The first is straightforward: Readers are told the alphabet in the land of the giants - the Brobdingnags - consists of 22 letters. Hebrew relies upon a 22-letter alphabet, compared to the 26 letters of the English alphabet.

Another example: Rothman said the phrase Borach Mivola, shouted as Gulliver drinks the liquor, can be interpreted with Borach as a variant of the Hebrew Boruch, or blessed. Mivola, if spelled in the Hebrew manner mivolim, means "complete defeat," he said.

"Swift's application of the word Mivolam to Gulliver's drinking of two hogsheads of liquor would have Swift show Gulliver drunk, boisterous among the Lilliputians, and oblivious of his misery," Rothman writes. "Thus Swift engaged in a witty synecdoche or a willful distortion in his satirical use of the Hebrew word."

Rothman, who predicts Swift's use of Hebrew terminology will become part of the future curriculum for "Gulliver's Travels," said his strongest evidence is his interpretation of the book's use of "yahoo."

"Yahoo" is used to describe the creatures Gulliver encounters in Book IV, a human-like species described as wild and irrational.

"Many scholars in the critical history of the Travels are agreed that 'the most powerful single symbol in all Swift is the Yahoos. (They) represent ... the bestial element in man - the unenlightened, unregenerate, irrational element in human nature,' " Rothman wrote.

He noted earlier interpretations suggesting the word comes from the four-letter holy Hebrew name of god, written YHWH and pronounced Yahweh.
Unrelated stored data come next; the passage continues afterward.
-- ==== Sys2Proof/WellFormed.lean ====
section
/-!
DEFINITION. What an operand of a command can be: the ranges of the numbers that the outside supplies, where their type
does not already say them. The machine gives a command outside these ranges a next state too.
-/
namespace Sys2Proof

/-- An offset of the set-up window (R3). -/
def inWindow (o : Nat) : Bool := decide (o < 0x1000000)

/-- A word offset of a 64 KiB page. -/
def inPage (o : Nat) : Bool := decide (o < 0x10000) && o % 4 == 0

/-- A kind of failed read (R62). -/
def isKind (k : Nat) : Bool := decide (1 ≤ k) && decide (k ≤ 5)

/-- A code of LINK_SPEED. -/
def isSpeed (n : Nat) : Bool := decide (1 ≤ n) && decide (n ≤ 4)

/-- A code of LINK_WIDTH. -/
def isWidth (n : Nat) : Bool := n == 1 || n == 2 || n == 4

/-- A 16-bit number. -/
def isWord16 (n : Nat) : Bool := decide (n < 0x10000)

/-- An ECC error (address or offset, KIND, syndrome): KIND 1 corrected, 2 uncorrectable (R391). -/
def isEcc (e : Nat × Nat × Nat) : Bool := [1, 2, 5, 6].contains e.2.1 && decide (e.2.2 < 256)

/-- A unit of the clock gates (R408). -/
def isUnit (u : Nat) : Bool := decide (u < 0x4C)

/-- A received frame: a FRAME block that names the type, unless it arrived broken, and at most 32 data blocks. -/
def isFrame (ftype : Nat) (broken : Bool) (blocks : List (BitVec 64)) : Bool :=
  match blocks with
  | [] => broken
  | h :: data => decide (data.length ≤ 32) && (broken || (h.toNat % 256 == 0x2D && h.toNat / 256 % 16 == ftype))

/-- The fields of an Announce message. -/
def isAnn (a : Ann) : Bool :=
  [a.prio1, a.cls, a.acc, a.prio2].all (fun n => decide (n < 256)) && isWord16 a.var && isWord16 a.steps && decide (a.gm < 2 ^ 64)

/-- A read of host memory: a failure has a kind and an address of 64 bits. -/
def isIn : DmaIn → Bool
  | .ok _ => true
  | .fail a k => decide (a < 2 ^ 64) && isKind k

/-- A read of a state record. -/
def isState : StateIn → Bool
  | .none => true
  | .ok _ => true
  | .fail a k => decide (a < 2 ^ 64) && isKind k

/-- A start-up: image types and slots, channels and lifetime copies that exist. -/
def isBoot (b : Boot) : Bool :=
  (b.good.all fun g => decide (g.1 < 7) && decide (g.2 < 2)) &&
    decide (b.training.length ≤ 2) && decide (b.lifeCopy < 3)

/-- A command whose operands are in range. -/
def Instr.wf (i : Instr) : Bool :=
  match i with
  | .microvectorTick errs => errs.all fun e => 1 ≤ e.2 && e.2 ≤ 2
  | .registerWrite _ o _ => inWindow o
  | .readClear _ o _ => inWindow o
  | .unsupportedAccess o _ => inWindow o
  | .atomicOpRequest off => inWindow off
  | .doorbellAccessError off acc => decide (off < 0x10000) && decide (1 ≤ acc.1) && decide (acc.1 ≤ 8)
  | .descriptorFetch descs err => decide (descs.length ≤ 8) && err.all isKind
  | .payloadReadError _ _ kind => isKind kind
  | .dataLinkUp speed width => isSpeed speed && isWidth width
  | .progLoad _ r => isIn r
  | .progLoadPacked _ r => isIn r
  | .progLoadSealed _ r _ => isIn r
  | .trajectoryFault _ d => decide (d = 0) || decide (d = 4) || decide (d = 5)
  | .gridWindowWrite _ _ o _ => inPage o
  | .trjConfigWrite _ _ o _ => decide (o < 16)
  | .photodiodeFrame _ broken head data => isFrame 9 broken (head :: data)
  | .positionFrame _ broken blocks => isFrame 0xA broken blocks
  | .energyEvaluation _ err => [0, 1, 4, 5].contains err
  | .servoEvaluation errs => errs.all fun e => [1, 6, 7].contains e.2.2
  | .coefficientWindowWrite _ _ o _ => inPage o
  | .cleLoad _ r => isIn r
  | .txnWrite _ r => isIn r
  | .frameStart _ vc _ => decide (vc < 16)
  | .frameEnd _ vc _ => decide (vc < 16)
  | .linePacket _ vc dtype _ _ _ => decide (vc < 16) && decide (dtype < 64)
  | .camSettings _ r => isIn r
  | .cciXfer _ r => isIn r
  | .cmpEncode _ r st => isIn r && isState st
  | .cmpDecode _ r st => isIn r && isState st
  | .capReply _ vmin vmax vendor model fw _ => decide (vmin < 256) && decide (vmax < 256) && isWord16 vendor && isWord16 model && isWord16 fw
  | .capAck _ version => decide (version < 256)
  | .wordLockLoss _ ws => decide (ws.length ≤ 64) && ws.all fun w => decide (w.1 < 4) && decide (w.2 < 256)
  | .errorRate _ n => decide (n < 2 ^ 32)
  | .linkMgmt _ r => isIn r
  | .mgmtFrameUp _ blocks _ => isFrame 0xB blocks.isNone (blocks.getD [])
  | .sramScrubPass _ errs => errs.all isEcc
  | .patrolScrub _ errs => errs.all isEcc
  | .trainingDone _ res => decide (res.length ≤ 2)
  | .memRead _ errs => errs.all isEcc
  | .memWrite _ r errs => isIn r && (errs.all isEcc)
  | .referenceMonitorTrip _ dev => dev.all fun d => decide (d.natAbs < 2 ^ 31)
  | .clockGate unit _ => isUnit unit
  | .gateDenied unit => isUnit unit
  | .announce _ _ clock port ann => decide (clock < 2 ^ 64) && isWord16 port && isAnn ann
  | .keyImport r _ _ => isIn r
  | .settingsApply r _ _ => isIn r
  | .recorderClear r _ => isIn r
  | .lifecycleAdvance r _ newKey => isIn r && decide (newKey < 2 ^ 256)
  | .lampConfigWrite _ o _ => inWindow o
  | .startUp b => isBoot b
  | .recoveryLoad _ r _ _ => isIn r
  | .imgWrite _ r _ _ => isIn r
  | .linkSpeedWidthChange speed width => isSpeed speed && isWidth width
  | .ethernetLinkDown _ frags => isWord16 frags
  | .ethernetLinkUp _ mbps => [10, 100, 1000, 2500].contains mbps
  | .temperatureConversion vals => decide (vals.length = 7)
  | .squash .. | .mvUnderrun .. | .mvPeriodWrite .. | .mvPeriodChange | .bayMapWrite .. | .stableEnableWrite ..
  | .layerSetWrite .. | .layerBarrierReached | .ctxEnable .. | .ctxDisable .. | .ctxResume ..
  | .ctxDrainDone .. | .sqTailDoorbell .. | .cqHeadDoorbell .. | .duplicateCompletion .. | .completionPost ..
  | .irqAgeExpiry .. | .hifBackpressure .. | .versionOfferWrite .. | .lastSeqWrite .. | .mailboxPost ..
  | .mailboxResponse | .functionLevelReset | .hotReset | .dataLinkDown | .d3hotEntry | .l1Change ..
  | .perstAssert | .nop .. | .waitUntil .. | .waitUntilDone .. | .loadVisible .. | .release .. | .hold ..
  | .resume .. | .abort .. | .cmdHold .. | .cmdResume .. | .cmdAbort .. | .holdAllHold .. | .holdAllResume ..
  | .progRegionWrite .. | .stallEnable .. | .stallOnline .. | .stallDisable .. | .scanNop .. | .jump ..
  | .markLine .. | .markArc .. | .powerRamp .. | .wobble .. | .speedPower .. | .delaySet .. | .compareArm ..
  | .islandBegin .. | .islandEnd .. | .layerEnd .. | .syncBarrier .. | .seamHandover .. | .programEnd ..
  | .programError .. | .layerEndReached .. | .syncBarrierReached .. | .programEndReached ..
  | .syncBarrierRelease .. | .syncMismatch .. | .syncTimeout .. | .programEmpty .. | .programEmptyCleared ..
  | .strokeTimeout .. | .islandDeadline .. | .holdTakesEffect .. | .holdReturn .. | .abortComplete ..
  | .heartbeatPeriodWrite .. | .heartbeatKick .. | .heartbeatExpired | .layerDeadlinePassed | .starvedHold ..
  | .starvedCleared .. | .gridSelWrite .. | .gridVerification .. | .gateCfgWrite .. | .gateTrimWrite ..
  | .trimApplied .. | .readbackMismatch .. | .outputConfigWrite .. | .lsafeInputLow .. | .lsafeInputHigh ..
  | .laserInhibitAsserted | .inhibitStopComplete .. | .lsafeDiscrepancy | .clearDiscrepancy ..
  | .clearReadback .. | .lsafeSwWrite .. | .lsafeSecWrite .. | .laserInhibitReleased | .marshalConfigWrite ..
  | .seamMoveWrite .. | .seamMove | .seamPauseEnd .. | .seamHold .. | .featureDelivery .. | .servoClose ..
  | .servoOpen .. | .servoClosed .. | .closeTimeout .. | .servoOpened .. | .bankSelect .. | .bankSwap ..
  | .energyConfigWrite .. | .servoConfigWrite .. | .txnOpen .. | .txnCommit .. | .txnAbort .. | .txnQuery ..
  | .txnPresent | .txnExpire | .participantSettle | .commitTimeout | .gteConfigWrite .. | .quadratureEdge ..
  | .edgeRate .. | .indexLatch .. | .tooth .. | .absoluteFrame .. | .cableFault .. | .speedWindow ..
  | .standstill .. | .feedbackFaultClear .. | .reref .. | .portEnable .. | .portDisable ..
  | .feedbackConfigWrite .. | .posRead .. | .axisMove .. | .axisDwell .. | .axisStop .. | .axisSetPos ..
  | .axisResume .. | .queuedMoveStart .. | .moveEnd .. | .axisLimitChange .. | .axisCmdStop .. | .stopAll ..
  | .axisCmdResume .. | .axisFaultClear .. | .loadAngleSet .. | .faultStopEnd .. | .axisEnable ..
  | .axisDisable .. | .axisConfigWrite .. | .lineProcessed .. | .frameFinished .. | .frameTimeout ..
  | .sensorEnable .. | .sensorDisable .. | .sensorConfigWrite .. | .camFrameBuf .. | .camStatsBuf ..
  | .settingsWriteStart .. | .cciListDone .. | .pipelineFault .. | .pipelineClearFault .. | .blockStart ..
  | .jobComplete .. | .cmpEngineFault .. | .engineClearFault .. | .cmpConfigWrite .. | .superframe
  | .upstreamSuperframe .. | .receiverDetect .. | .eyeSearchDone .. | .wordLock .. | .slip .. | .probeEcho ..
  | .bringupTimeout .. | .linkClockLoss .. | .markerLoss .. | .skewExceeded .. | .downSleep .. | .downWake ..
  | .sleepUp .. | .testEnter .. | .testExit .. | .prbsInject .. | .restart .. | .bayEnable .. | .bayDisable ..
  | .linkConfigWrite .. | .linkMgmtTimeout .. | .mr4Poll .. | .dqsOscillatorCheck | .selfRefreshEntry ..
  | .selfRefreshExit .. | .freqChange .. | .freqChangeDone | .retrain .. | .dmcConfigWrite ..
  | .referenceQualified .. | .switch .. | .pullComplete | .pllUnlock | .safeExit | .aoCrystalChange
  | .railWarning .. | .railReset .. | .powerFailWarning .. | .thermalEvaluation | .hardLimit | .shutdownGating
  | .sensorReset .. | .thermalConfigWrite .. | .ptpSync .. | .followUp .. | .delayResp .. | .pdelayReq ..
  | .syncSend .. | .announceReceiptTimeout .. | .timeHoldoverLong | .acceptStep .. | .acceptSlew .. | .set ..
  | .setApplied | .slewComplete | .timeAccept .. | .timeSet .. | .timeRead .. | .timeConfigWrite .. | .info
  | .keyErase | .recorderAttest .. | .random .. | .bwtWrite .. | .regionTableWrite .. | .regionZeroingDone
  | .limitWrite .. | .tckFault .. | .farRun .. | .lane .. | .dfe .. | .dfeStep .. | .gate .. | .threshold ..
  | .linkTest .. | .linkTestEnd .. | .farConfigWrite .. | .lampFault .. | .testBurst .. | .fadeStep
  | .lmpPatternFault .. | .groupClear .. | .groupClearDone .. | .lampClear .. | .patClear ..
  | .beaconBindWrite .. | .pendClear .. | .eventConfigWrite .. | .recorderFlush | .cursorWrite ..
  | .recordFetchDone | .recordReadAdvance .. | .freeze .. | .snapIn .. | .snapshotCapture | .snapshotRelease ..
  | .lifetimeSave .. | .periodicSave .. | .operatingSecond | .traceFlush .. | .dgnSnapRead ..
  | .dgnLifetimeRead .. | .dgnRecorderRead .. | .dgnTraceBuf .. | .dgnFreeze .. | .traceConfigWrite ..
  | .powerOnReset | .deviceReset | .readyTimeout | .recoveryReboot .. | .uartFrame .. | .imgActivate ..
  | .inPlaceCopyDone | .bootConfigWrite .. | .sequencerFault .. | .controlledStopComplete ..
  | .deskewSequence .. | .upstreamWake .. | .laneTracking .. | .probeTimeout .. | .delayReqSend ..
  | .announceSend .. | .delayReq .. | .imgReplyTimeout .. | .mgmtReady | .railWarningCleared .. => true

end Sys2Proof
end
Similar interpretations point to another four-letter name, YHVH, or Yahveh. Thus, he said, the four-letter name for God, or tetragrammaton, is used by Swift to designate the "Yahoo."

He described his work as "breaking the code," relying on different sounds, or allophones, of the letter "v," which can be pronounced "v," "oh" or "ooh." For the word "Yahoo," Swift employed the "ooh" version.

That doesn't, however, explain Swift's use of the term to describe the unpleasant creatures.

But according to Rothman, the Yahoos are described as Hnea Yahoo, and he said the word Hnea, if read right-to-left as Hebrew is read, is the word ayn, or not. "Those beasts are the opposite of God and the antithesis of God," he said.

Gulliver, Rothman concludes, "is not in any sense a Yahoo entirely devoid of godlike virtues. Indeed, Gulliver is a human being achieving saving grace, a hope not accorded to the Yahoo."